The Gemma 4 Challenge on Dev.to is live: build innovative projects or write about Google's latest open models and compete for $3,000 across two tracks. The catch? Integrating a state-of-the-art model without sacrificing privacy, speed, or control.
Safe Agent solves that. It's a local-first AI coding assistant built for exactly this.
What's Safe Agent?
Safe Agent runs entirely on your machine—no API calls, no data leaving your laptop. It supports Ollama and LM Studio out of the box, making Gemma 4 a first-class citizen. You get a CLI, a VS Code extension (available on the VS Code Marketplace), and a local HTTP service—all with zero telemetry.
Get Running in 3 Steps
Install:
# macOS
brew tap divyabairavarasu/tap && brew install safeagent
# Linux / macOS (curl)
curl -fsSL https://raw.githubusercontent.com/divyabairavarasu/homebrew-tap/master/install.sh | sh
# Windows (PowerShell)
irm https://raw.githubusercontent.com/divyabairavarasu/homebrew-tap/master/install.ps1 | iex
# VS Code: search "Safe Agent" in the Extensions panel
code --install-extension divyabairavarasu.safe-agent
Pull Gemma 4:
ollama pull gemma2:27b # or gemma2:7b for lighter workloads
Start coding:
safeagent # interactive shell
safeagent --model ollama/gemma2:27b # explicit model
safeagent --model lmstudio/gemma-4-instruct
Built-in Git Workflow
Safe Agent understands your repo. Generate code, review diffs, and commit—without breaking focus:
# Ask Safe Agent to implement a feature
safeagent "add a --output-format json flag to the report command"
# Review, stage, and commit
git diff # see what changed
git add -p # stage selectively
git commit -m "feat: add --output-format json flag"
# Let Safe Agent draft the commit message
safeagent "write a conventional commit message for my staged changes"
Why It Works for the Challenge
- No infrastructure — Gemma 4 runs on your laptop. No cloud GPUs, no quotas, no latency.
- Swap models freely — Switch between 7B and 27B mid-project.
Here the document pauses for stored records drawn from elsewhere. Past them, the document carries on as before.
-- ==== Sys2Proof/Certificates/Slice0/Obligations.lean ====
section
/-! DEFINITION. The statements for the provers, and the tables and predicates that they quantify over. -/
namespace Sys2Proof.Claim
end Sys2Proof.Claim
open Sys2Proof Sys2Proof.Machine Sys2Proof.Claim

/-! ### Tables: a constructor with the value that the spec gives its destination -/

/-- x[d] := the value, and nothing else of the strand, its tile, memory or any other unit. -/
def Sys2Proof.Claim.Gives (i : Instr) (s : State) (d : Nat) (v : Word) : Prop := ∃ t, exec i s = .next t ∧ LocalX s t d v
/-- sext of the low 32 bits. -/
def Sys2Proof.Claim.sext32 (w : Word) : Word := (w.setWidth 32).signExtend 64
/-- sext of a 12-bit immediate. -/
def Sys2Proof.Claim.sext12 (imm : Nat) : Word := (BitVec.ofNat 12 imm).signExtend 64
/-- A condition as 1 or 0. -/
def Sys2Proof.Claim.oneIf (p : Prop) [Decidable p] : Word := if p then 1 else 0

/-- Register and register (03 R68). -/
def Sys2Proof.Claim.tableRR : List ((Nat → Nat → Nat → Instr) × (Word → Word → Word)) := [
  (.add, fun x y => x + y), (.sub, fun x y => x - y),
  (.sll, fun x y => x <<< (y.toNat % 64)), (.srl, fun x y => x >>> (y.toNat % 64)),
  (.sra, fun x y => x.sshiftRight (y.toNat % 64)),
  (.slt, fun x y => oneIf (x.toInt < y.toInt)), (.sltu, fun x y => oneIf (x.toNat < y.toNat)),
  (.xor, fun x y => x ^^^ y), (.or, fun x y => x ||| y), (.and, fun x y => x &&& y),
  (.andn, fun x y => x &&& ~~~y), (.orn, fun x y => x ||| ~~~y),
  (.sh1add, fun x y => y + (x <<< 1)), (.sh2add, fun x y => y + (x <<< 2)), (.sh3add, fun x y => y + (x <<< 3)),
  (.min, fun x y => if x.toInt ≤ y.toInt then x else y), (.max, fun x y => if x.toInt ≤ y.toInt then y else x),
  (.minu, fun x y => if x.toNat ≤ y.toNat then x else y), (.maxu, fun x y => if x.toNat ≤ y.toNat then y else x),
  (.addw, fun x y => sext32 (x + y)), (.subw, fun x y => sext32 (x - y)),
  (.sllw, fun x y => sext32 (x <<< (y.toNat % 32))),
  (.srlw, fun x y => ((x.setWidth 32) >>> (y.toNat % 32)).signExtend 64),
  (.sraw, fun x y => ((x.setWidth 32).sshiftRight (y.toNat % 32)).signExtend 64)]
/-- Register and 12-bit immediate (03 R68). -/
def Sys2Proof.Claim.tableRI : List ((Nat → Nat → Nat → Instr) × (Word → Word → Word)) := [
  (.addi, fun x y => x + y), (.slti, fun x y => oneIf (x.toInt < y.toInt)), (.sltiu, fun x y => oneIf (x.toNat < y.toNat)),
  (.xori, fun x y => x ^^^ y), (.ori, fun x y => x ||| y), (.andi, fun x y => x &&& y),
  (.addiw, fun x y => sext32 (x + y))]
/-- Register and shift amount (03 R68). -/
def Sys2Proof.Claim.tableSh : List ((Nat → Nat → Nat → Instr) × (Word → Nat → Word)) := [
  (.slli, fun x n => x <<< n), (.srli, fun x n => x >>> n), (.srai, fun x n => x.sshiftRight n),
  (.slliw, fun x n => ((x.setWidth 32) <<< n).signExtend 64), (.srliw, fun x n => ((x.setWidth 32) >>> n).signExtend 64),
  (.sraiw, fun x n => ((x.setWidth 32).sshiftRight n).signExtend 64)]

/-- 03 R68: what ADD to SRAW with register operands write, and that they write nothing else; x0 discards the write. -/
def Sys2Proof.Claim.RegisterArithmetic : Prop :=
  ∀ p ∈ tableRR, ∀ (s : State) (d a b : Nat), Gives (p.1 d a b) s d (p.2 (s.x a) (s.x b))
No code changes.
- Privacy by default — Every inference stays local. Ideal for healthcare, finance, or any sensitive data use case.
- Reproducible — Same setup runs anywhere. Judges can verify your stack.
Submission Ideas
Build track: Local code analyzer, privacy-first chat interface, AI-assisted developer CLI tool.
Write track: "Deploying Gemma 4 locally for production", "Privacy-first AI development", a case study with Safe Agent + Gemma 4 metrics.
Safe Agent is open-source, the VS Code Marketplace, and via Homebrew. Deadline: May 24, 2026. Build something great. 🚀
Top comments (2)
Good timing with the Gemma 4 Challenge going on. The local-first angle is solid too many AI tools assume you're fine sending everything to the cloud.
One question:
how does it handle context window limits with larger repos?
When you're pointing it at a real codebase and asking it to add a flag to the report command, does it index the repo first or just hope the relevant files fit in context? That's usually where local coding assistants hit a wall vs cloud ones with bigger context windows.
Also any benchmarks on Gemma 2 27B vs 7B for code tasks?
Curious if the quality drop is noticeable or if 7B is good enough for most dev workflows.
Nice project.
The zero-telemetry pitch is underrated.
👍 👍👍
It doesn't do embedding-based indexing. Three mechanisms layer together, and none of them is semantic search:
The VSCode side adds a manual context list — files/folders the user explicitly pins.
So for "add a flag to the report command" on a real codebase: it grabs the structural summary + 5 grep windows + whatever the user pinned. The wall it hits isn't context size — it's retrieval recall. A
cloud assistant with a 200K window doesn't help you if the right file never makes it into the prompt; this one just fails earlier and more visibly. Worth being honest about that tradeoff in the pitch.
Gemma 7B vs 27B benchmarks
No benchmarks in the repo — just an unsourced heuristic ("7B for dev, larger for review"). What does show up is empirical scar tissue: small Gemmas (the 4B class) repeatedly broke the structured edit format the agent needs, which had to be patched with few-shot examples in the prompt contract.
For an actual 7B-vs-27B comparison you'd want to run EvalPlus / HumanEval+ / SWE-bench Lite yourself. Public numbers favor 27B by a meaningful margin on multi-step edits; the gap narrows on single-file completion. But the more practical question for an agent loop isn't raw code quality — it's format adherence, and that's where smaller models disproportionately fail. If the model can't reliably emit the edit envelope, the quality of the code inside it doesn't matter.